AIM OF THE EXERCISE:
Copy out all lines in the data below containing the string "indexTimer".

[Stored data entries]
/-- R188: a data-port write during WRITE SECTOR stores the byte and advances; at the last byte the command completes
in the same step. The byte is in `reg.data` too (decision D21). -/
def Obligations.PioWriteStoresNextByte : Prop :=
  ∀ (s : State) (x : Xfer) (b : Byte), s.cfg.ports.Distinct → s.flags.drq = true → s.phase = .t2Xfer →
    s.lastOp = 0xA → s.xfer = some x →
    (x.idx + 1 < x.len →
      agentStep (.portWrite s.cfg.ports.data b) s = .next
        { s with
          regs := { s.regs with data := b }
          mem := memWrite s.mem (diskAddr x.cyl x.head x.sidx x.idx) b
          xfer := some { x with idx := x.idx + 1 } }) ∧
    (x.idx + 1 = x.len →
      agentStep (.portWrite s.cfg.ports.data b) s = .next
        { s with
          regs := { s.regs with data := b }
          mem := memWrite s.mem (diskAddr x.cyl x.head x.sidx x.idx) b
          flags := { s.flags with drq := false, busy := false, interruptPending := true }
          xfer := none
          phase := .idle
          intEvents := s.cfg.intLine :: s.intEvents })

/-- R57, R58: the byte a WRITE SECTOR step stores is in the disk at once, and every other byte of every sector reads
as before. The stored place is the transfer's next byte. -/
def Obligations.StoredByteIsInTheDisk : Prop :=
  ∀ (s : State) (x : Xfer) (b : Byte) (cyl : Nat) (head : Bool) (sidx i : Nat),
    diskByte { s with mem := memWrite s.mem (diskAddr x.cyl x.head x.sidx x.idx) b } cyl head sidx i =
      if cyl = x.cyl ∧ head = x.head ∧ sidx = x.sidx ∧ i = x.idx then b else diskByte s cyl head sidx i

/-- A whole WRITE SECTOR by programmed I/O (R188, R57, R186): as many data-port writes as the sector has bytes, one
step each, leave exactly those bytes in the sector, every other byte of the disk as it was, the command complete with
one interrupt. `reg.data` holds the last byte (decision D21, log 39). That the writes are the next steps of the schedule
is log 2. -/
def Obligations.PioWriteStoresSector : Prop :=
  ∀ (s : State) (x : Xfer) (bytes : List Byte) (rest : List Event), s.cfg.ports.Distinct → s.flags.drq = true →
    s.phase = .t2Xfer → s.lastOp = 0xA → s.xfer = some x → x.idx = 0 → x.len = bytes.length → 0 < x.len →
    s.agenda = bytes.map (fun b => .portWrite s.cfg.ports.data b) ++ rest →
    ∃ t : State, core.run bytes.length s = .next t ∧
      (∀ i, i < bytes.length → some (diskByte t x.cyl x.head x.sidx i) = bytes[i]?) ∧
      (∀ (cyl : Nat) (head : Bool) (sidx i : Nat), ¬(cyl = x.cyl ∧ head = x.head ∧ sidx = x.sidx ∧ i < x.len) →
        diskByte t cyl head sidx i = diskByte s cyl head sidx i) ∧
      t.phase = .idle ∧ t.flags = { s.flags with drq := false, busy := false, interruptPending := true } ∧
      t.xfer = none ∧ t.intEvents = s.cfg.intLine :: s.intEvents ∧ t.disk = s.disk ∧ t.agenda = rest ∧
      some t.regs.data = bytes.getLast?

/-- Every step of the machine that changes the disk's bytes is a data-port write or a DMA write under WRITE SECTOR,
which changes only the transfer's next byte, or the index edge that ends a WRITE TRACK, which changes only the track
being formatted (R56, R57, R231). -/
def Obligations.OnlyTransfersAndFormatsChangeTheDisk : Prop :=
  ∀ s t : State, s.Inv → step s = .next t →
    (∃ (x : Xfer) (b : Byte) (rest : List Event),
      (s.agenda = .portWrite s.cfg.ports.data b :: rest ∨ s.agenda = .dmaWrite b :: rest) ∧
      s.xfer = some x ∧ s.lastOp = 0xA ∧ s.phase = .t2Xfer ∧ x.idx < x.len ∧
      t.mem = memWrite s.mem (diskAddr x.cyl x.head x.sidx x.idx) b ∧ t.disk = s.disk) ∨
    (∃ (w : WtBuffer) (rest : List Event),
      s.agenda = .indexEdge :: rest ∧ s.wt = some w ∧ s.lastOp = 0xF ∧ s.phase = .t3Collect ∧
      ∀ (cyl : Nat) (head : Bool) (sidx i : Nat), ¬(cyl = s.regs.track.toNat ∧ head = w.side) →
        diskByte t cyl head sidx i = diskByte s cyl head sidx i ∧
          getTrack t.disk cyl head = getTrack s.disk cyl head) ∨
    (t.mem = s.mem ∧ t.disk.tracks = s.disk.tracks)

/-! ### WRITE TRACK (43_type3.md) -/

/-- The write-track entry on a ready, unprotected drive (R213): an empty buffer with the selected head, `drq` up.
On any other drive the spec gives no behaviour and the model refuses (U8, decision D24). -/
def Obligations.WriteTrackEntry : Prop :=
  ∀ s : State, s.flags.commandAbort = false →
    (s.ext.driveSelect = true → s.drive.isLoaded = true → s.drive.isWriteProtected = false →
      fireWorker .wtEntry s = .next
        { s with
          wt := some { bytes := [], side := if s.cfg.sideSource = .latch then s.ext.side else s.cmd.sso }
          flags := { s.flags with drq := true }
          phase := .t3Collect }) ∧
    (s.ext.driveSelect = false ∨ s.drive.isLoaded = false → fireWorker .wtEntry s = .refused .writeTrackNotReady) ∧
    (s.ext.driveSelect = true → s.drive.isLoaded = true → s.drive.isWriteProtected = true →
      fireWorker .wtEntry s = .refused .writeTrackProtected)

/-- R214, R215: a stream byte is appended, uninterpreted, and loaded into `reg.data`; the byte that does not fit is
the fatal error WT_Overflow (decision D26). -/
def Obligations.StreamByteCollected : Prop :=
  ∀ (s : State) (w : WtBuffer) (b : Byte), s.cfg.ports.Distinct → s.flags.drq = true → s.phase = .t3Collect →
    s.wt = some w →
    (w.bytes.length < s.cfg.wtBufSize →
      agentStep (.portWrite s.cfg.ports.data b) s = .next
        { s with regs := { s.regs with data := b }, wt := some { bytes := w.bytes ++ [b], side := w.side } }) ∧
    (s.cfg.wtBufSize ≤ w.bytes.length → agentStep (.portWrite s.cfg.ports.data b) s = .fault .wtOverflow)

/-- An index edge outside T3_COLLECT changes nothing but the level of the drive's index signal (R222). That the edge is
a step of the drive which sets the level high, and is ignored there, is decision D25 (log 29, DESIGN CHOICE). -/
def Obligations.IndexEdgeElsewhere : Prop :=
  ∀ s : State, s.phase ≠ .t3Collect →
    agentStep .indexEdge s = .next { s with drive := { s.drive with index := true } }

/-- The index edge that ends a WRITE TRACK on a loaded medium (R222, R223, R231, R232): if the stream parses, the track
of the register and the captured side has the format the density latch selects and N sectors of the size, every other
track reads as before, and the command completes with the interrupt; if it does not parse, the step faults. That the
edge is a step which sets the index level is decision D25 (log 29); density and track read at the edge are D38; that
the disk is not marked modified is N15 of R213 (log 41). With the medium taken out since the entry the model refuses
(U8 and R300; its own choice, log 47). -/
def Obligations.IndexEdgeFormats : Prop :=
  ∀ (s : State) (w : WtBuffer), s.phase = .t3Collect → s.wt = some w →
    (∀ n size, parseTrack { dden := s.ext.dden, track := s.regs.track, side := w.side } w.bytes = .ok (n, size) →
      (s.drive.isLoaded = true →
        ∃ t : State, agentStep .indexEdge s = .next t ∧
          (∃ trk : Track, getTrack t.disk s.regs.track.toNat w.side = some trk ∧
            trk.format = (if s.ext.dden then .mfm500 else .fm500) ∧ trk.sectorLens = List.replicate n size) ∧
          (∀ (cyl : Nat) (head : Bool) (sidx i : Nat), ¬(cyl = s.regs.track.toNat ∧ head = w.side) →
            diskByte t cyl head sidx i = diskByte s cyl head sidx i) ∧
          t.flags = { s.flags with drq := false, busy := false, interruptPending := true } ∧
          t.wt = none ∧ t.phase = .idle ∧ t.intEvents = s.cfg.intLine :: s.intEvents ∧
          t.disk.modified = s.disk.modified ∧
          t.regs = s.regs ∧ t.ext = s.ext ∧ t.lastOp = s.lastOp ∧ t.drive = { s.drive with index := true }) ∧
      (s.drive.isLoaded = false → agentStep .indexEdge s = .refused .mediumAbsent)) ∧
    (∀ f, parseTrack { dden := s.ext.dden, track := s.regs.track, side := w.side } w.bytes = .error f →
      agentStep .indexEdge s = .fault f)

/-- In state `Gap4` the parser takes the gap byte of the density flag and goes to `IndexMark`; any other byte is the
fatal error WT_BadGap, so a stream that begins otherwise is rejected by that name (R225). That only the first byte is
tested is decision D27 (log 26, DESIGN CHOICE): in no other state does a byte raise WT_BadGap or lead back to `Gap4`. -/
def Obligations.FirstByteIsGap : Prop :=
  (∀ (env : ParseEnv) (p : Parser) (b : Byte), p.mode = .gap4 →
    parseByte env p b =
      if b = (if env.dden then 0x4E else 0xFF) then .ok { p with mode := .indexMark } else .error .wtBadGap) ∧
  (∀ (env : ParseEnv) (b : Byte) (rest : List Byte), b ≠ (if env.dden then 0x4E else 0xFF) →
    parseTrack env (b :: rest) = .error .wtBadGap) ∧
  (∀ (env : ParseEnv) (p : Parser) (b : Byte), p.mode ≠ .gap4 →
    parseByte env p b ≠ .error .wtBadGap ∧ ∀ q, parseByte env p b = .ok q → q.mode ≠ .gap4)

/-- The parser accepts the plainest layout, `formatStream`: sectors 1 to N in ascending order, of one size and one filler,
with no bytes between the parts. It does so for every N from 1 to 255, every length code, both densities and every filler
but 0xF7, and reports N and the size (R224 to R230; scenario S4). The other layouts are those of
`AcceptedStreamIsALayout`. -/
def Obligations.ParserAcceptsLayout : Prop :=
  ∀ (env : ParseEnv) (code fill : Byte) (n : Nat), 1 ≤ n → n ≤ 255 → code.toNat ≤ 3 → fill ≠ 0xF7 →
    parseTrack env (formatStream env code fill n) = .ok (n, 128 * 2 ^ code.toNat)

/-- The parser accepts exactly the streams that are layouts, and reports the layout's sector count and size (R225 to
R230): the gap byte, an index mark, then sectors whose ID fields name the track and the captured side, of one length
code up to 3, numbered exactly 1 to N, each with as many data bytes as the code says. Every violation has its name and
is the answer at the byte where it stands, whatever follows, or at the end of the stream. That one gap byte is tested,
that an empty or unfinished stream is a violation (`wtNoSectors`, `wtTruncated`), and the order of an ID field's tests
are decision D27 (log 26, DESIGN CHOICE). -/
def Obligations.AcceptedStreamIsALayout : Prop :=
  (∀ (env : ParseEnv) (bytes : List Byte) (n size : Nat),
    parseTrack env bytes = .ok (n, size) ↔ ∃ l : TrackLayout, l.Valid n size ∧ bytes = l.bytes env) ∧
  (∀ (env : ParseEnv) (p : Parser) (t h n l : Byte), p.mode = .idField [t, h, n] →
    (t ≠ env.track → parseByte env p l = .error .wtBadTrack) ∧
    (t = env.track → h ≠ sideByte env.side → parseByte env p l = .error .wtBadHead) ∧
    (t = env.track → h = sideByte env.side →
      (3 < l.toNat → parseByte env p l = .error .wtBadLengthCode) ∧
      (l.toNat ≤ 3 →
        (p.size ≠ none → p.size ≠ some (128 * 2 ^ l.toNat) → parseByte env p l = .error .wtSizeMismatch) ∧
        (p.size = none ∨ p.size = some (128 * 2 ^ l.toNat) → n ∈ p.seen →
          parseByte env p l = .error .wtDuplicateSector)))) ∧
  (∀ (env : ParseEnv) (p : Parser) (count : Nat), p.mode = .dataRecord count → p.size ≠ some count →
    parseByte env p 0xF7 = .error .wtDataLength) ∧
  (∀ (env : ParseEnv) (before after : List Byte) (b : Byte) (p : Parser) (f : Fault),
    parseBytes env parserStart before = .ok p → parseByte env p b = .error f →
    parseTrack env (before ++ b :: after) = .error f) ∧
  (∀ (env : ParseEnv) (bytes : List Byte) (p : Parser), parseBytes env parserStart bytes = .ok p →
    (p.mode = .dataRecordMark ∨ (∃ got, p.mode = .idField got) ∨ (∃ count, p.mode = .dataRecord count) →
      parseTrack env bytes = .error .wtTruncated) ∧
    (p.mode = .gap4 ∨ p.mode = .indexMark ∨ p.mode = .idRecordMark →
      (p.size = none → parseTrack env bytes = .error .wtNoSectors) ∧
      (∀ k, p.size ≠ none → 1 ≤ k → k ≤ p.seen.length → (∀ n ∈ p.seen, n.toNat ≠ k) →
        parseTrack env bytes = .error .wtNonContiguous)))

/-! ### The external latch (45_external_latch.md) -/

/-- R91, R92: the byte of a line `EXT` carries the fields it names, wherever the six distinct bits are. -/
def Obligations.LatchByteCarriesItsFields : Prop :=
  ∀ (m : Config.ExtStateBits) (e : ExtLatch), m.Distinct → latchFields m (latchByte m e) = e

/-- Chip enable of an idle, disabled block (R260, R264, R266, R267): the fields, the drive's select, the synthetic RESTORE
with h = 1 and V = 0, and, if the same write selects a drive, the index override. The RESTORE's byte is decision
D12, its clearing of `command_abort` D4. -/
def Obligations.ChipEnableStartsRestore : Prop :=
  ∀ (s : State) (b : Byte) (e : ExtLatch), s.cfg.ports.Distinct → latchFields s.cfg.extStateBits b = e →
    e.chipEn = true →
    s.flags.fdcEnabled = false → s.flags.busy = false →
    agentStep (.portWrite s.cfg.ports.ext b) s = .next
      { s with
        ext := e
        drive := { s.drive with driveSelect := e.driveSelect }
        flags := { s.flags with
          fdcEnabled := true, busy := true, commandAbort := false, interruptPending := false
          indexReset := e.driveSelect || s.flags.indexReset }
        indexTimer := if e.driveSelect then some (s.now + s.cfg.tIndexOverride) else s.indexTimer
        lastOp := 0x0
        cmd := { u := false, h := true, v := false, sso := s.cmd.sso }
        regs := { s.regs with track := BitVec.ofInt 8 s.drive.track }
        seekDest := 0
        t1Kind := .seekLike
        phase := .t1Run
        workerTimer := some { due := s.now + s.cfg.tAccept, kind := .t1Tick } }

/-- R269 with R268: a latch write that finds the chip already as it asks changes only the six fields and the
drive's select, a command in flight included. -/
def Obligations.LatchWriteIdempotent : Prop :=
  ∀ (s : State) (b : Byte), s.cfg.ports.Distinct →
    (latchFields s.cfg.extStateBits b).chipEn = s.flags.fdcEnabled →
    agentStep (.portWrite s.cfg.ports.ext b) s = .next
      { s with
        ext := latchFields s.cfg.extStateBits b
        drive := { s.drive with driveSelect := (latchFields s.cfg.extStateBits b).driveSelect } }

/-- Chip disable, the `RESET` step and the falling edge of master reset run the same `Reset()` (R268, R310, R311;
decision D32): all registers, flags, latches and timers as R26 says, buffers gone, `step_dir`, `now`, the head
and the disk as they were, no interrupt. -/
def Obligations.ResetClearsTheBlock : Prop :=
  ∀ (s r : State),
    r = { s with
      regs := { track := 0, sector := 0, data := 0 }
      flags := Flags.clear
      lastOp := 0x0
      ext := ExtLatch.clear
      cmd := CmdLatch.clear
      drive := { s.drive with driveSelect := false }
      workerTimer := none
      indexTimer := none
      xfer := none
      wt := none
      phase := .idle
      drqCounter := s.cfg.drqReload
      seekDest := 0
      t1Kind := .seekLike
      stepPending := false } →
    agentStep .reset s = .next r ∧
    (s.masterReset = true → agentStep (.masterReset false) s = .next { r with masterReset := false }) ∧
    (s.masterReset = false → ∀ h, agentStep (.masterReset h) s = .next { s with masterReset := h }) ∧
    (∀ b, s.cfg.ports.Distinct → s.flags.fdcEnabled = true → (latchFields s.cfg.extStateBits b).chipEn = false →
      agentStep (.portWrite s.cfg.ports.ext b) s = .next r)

EXERCISE ANSWER:
        indexTimer := if e.driveSelect then some (s.now + s.cfg.tIndexOverride) else s.indexTimer
      indexTimer := none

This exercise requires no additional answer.